## Work instruction
Extract each line holding the word "returns" from the entries.

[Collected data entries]
**********
-- ==== Sys2Proof/Machine/Ops.lean ====
section
/-! DEFINITION. The shared operations of a slot: performing its P0 accesses in the orders that R175 and R189 allow, saving a
context into a frame (R300), taking a fault (R297 to R299) and returning from one (R299, R316), and issuing an instruction
with the checks of R43 and the retirement of R126 to R134. -/

namespace Sys2Proof.Machine

/-! ### Requests that wait (R364) -/

/-- The fault to raise for a record: none while its request waits, which it does for at most 1 ms while a conduit trains, counted
from `held`, and then meets 0x12. -/
def FaultRec.due (f : FaultRec) (held : Option Nat) (tick : Nat) : Option FaultRec :=
  match f.hold with
  | none => some f
  | some .conduit => none
  | some .training => if held.any (fun t => decide (t + 1000000 ≤ tick)) then some { f with hold := none, code := 0x12 } else none

/-- The tick from which the wait of a record counts. -/
def FaultRec.heldFrom (f : FaultRec) (held : Option Nat) (tick : Nat) : Option Nat :=
  if f.hold = some .training then held.or (some tick) else none

/-! ### Registers of a slot -/

/-- The scalar register that an access will write. -/
def P0Op.target : P0Op → Option Nat
  | .load sd => some sd
  | .rmw _ _ sd => sd
  | .cas _ _ sd => sd
  | .store _ => none

/-- The access with its result discarded. -/
def P0Op.discard : P0Op → P0Op
  | .load _ => .load 0
  | .rmw op b (some _) => .rmw op b (some 0)
  | .cas b c (some _) => .cas b c (some 0)
  | o => o

/-- The access returns a value (R192). -/
def P0Op.returns (o : P0Op) : Bool := o.target.isSome

/-- The access writes. -/
def P0Op.writes : P0Op → Bool
  | .load _ => false
  | _ => true

/-- A deferred fault with the result of its access discarded (R109). -/
def Deferred.discard (d : Deferred) : Deferred :=
  { d with sd := some 0, redo := d.redo.map (fun a => { a with op := a.op.discard }) }

/-- A result still on its way to a scalar register is discarded: a later instruction writes it, and writes take effect in program
order (R109). -/
def Slot.claimReg (sl : Slot) (n : Nat) : Slot :=
  if n = 0 then sl
  else
    { sl with
      p0 := sl.p0.map (fun a => if a.op.target = some n then { a with op := a.op.discard } else a)
      redo := sl.redo.map (fun a => if a.op.target = some n then { a with op := a.op.discard } else a)
      deferred := sl.deferred.map (fun d => if d.sd = some n then d.discard else d) }

/-- A scalar register written. -/
def Slot.writeReg (sl : Slot) (n : Nat) (v : Word) : Slot :=
  if n = 0 then sl else { sl.claimReg n with ctx := sl.ctx.setReg n v }

/-- The state with a scalar register of a slot written. -/
def State.writeReg (s : State) (c k n : Nat) (v : Word) : State := s.modSlot c k (fun sl => sl.writeReg n v)

/-- The slot's next issue number taken. -/
def Slot.tick (sl : Slot) : Slot := { sl with seq := sl.seq + 1 }

/-! ### Order of accesses (R175, R188, R189) -/

/-- The bit of a class is set in a class mask, or the class is 0 (R188). -/
def classIn (mask cls : Nat) : Bool := cls == 0 || mask.testBit cls

/-- ORD includes acquire. -/
def Ord2.acquires : Ord2 → Bool
  | .acq => true
  | .ar => true
  | _ => false

/-- ORD includes release. -/
def Ord2.releases : Ord2 → Bool
  | .rel => true
  | .ar => true
  | _ => false

/-- Two accesses of one path, the first earlier, are in local order by class, acquire or release (R175). -/
def localOrder (c1 : Nat) (o1 : Ord2) (c2 : Nat) (o2 : Ord2) : Bool :=
  c1 == c2 || c1 == 0 || c2 == 0 || Ord2.acquires o1 || Ord2.releases o2

/-- CLASS and ORD of the accesses of an engine command. -/
def cmdOrd (i : Instr) : Nat × Ord2 :=
  match i with
  | .vld _ _ _ _ o _ _ => (o.cls, o.ord)
  | .vlds _ _ _ _ o _ _ _ => (o.cls, o.ord)
  | .vldt _ _ _ _ o _ _ => (o.cls, o.ord)
  | .vldg _ _ _ _ o _ _ => (o.cls, o.ord)
  | .vldc _ _ _ _ cls _ _ => (cls, .plain)
  | .vst _ _ _ _ o _ _ => (o.cls, o.ord)
  | .vsts _ _ _ _ o _ _ _ => (o.cls, o.ord)
  | .vstt _ _ _ _ o _ _ => (o.cls, o.ord)
  | .vsct _ _ _ _ o _ _ => (o.cls, o.ord)
  | .vstc _ _ _ _ cls _ _ => (cls, .plain)
  | .bget _ _ _ _ _ o _ => (o.cls, o.ord)
  | .bput _ _ _ _ _ o => (o.cls, o.ord)
  | .bcpy _ _ _ _ _ o => (o.cls, o.ord)
  | .bfill _ _ _ _ o _ => (o.cls, o.ord)
  | .xflag _ o => (o.cls, o.ord)
  | .bcan _ o => (o.cls, o.ord)
  | .rlpub _ _ _ _ _ o _ => (o.cls, o.ord)
  | .rlstp _ _ o => (o.cls, o.ord)
  | .rlqry _ _ o => (o.cls, o.ord)
  | .cbind _ _ o _ _ => (o.cls, o.ord)
  | .crel _ o _ _ => (o.cls, o.ord)
  | .ccoll _ _ _ _ _ o => (o.cls, o.ord)
  | .ccmp _ _ _ _ _ o _ => (o.cls, o.ord)
  | .cdcp _ _ _ _ _ o _ => (o.cls, o.ord)
  | .cstat _ _ o => (o.cls, o.ord)
  | i => match i.mma? with | some a => (a.ord.cls, a.ord.ord) | none => (0, .plain)

/-- The path of an XFR instruction's accesses as its bit in a FENCE mask: P4, P5, or none (R245). -/
def xfPath (i : Instr) : Nat :=
  match i with
  | .bcpy (.object _) .. => 32
  | .rlpub .. => 32
  | .ccoll .. => 32
  | .ccmp .. => 32
  | .cdcp .. => 32
  | .rlstp .. => 0
  | .crel .. => 0
  | .xflag .. => 0
  | .bcan .. => 0
  | _ => 16

/-- The flag register of an XFR instruction, 0 for none. -/
def xfFlag (i : Instr) : Nat :=
  match i with
  | .bget _ _ _ _ f _ _ => f
  | .bput _ _ _ _ f _ => f
  | .bcpy _ _ _ _ f _ => f
  | .bfill _ _ _ f _ _ => f
  | .xflag f _ => f
  | .bcan f _ => f
  | .rlpub _ _ _ _ f _ _ => f
  | .rlstp _ f _ => f
  | .rlqry _ f _ => f
  | .cbind _ f _ _ _ => f
  | .crel f _ _ _ => f
  | .ccoll _ _ _ _ f _ => f
  | .ccmp _ _ _ _ f _ _ => f
  | .cdcp _ _ _ _ f _ _ => f
  | .cstat _ f _ => f
  | _ => 0

/-- The path bits of the accesses that a command still has to make, in a FENCE mask: P1 to P5, none for an MX command whose operands lie
in tiles (R188, R241, R245, R247). -/
def cmdPaths (c : Cmd) : Nat :=
  match c.eng with
  | .vl => 2
  | .vs => 4
  | .mx => if c.ma.src = .tile ∧ c.mb.src = .tile then 0 else 8
  | .xf => Nat.lor (if c.paid then 0 else xfPath c.instr) (if xfFlag c.instr = 0 then 0 else 16)
  | .va => 0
**********
## Result of the task
/-- The access returns a value (R192). -/
def P0Op.returns (o : P0Op) : Bool := o.target.isSome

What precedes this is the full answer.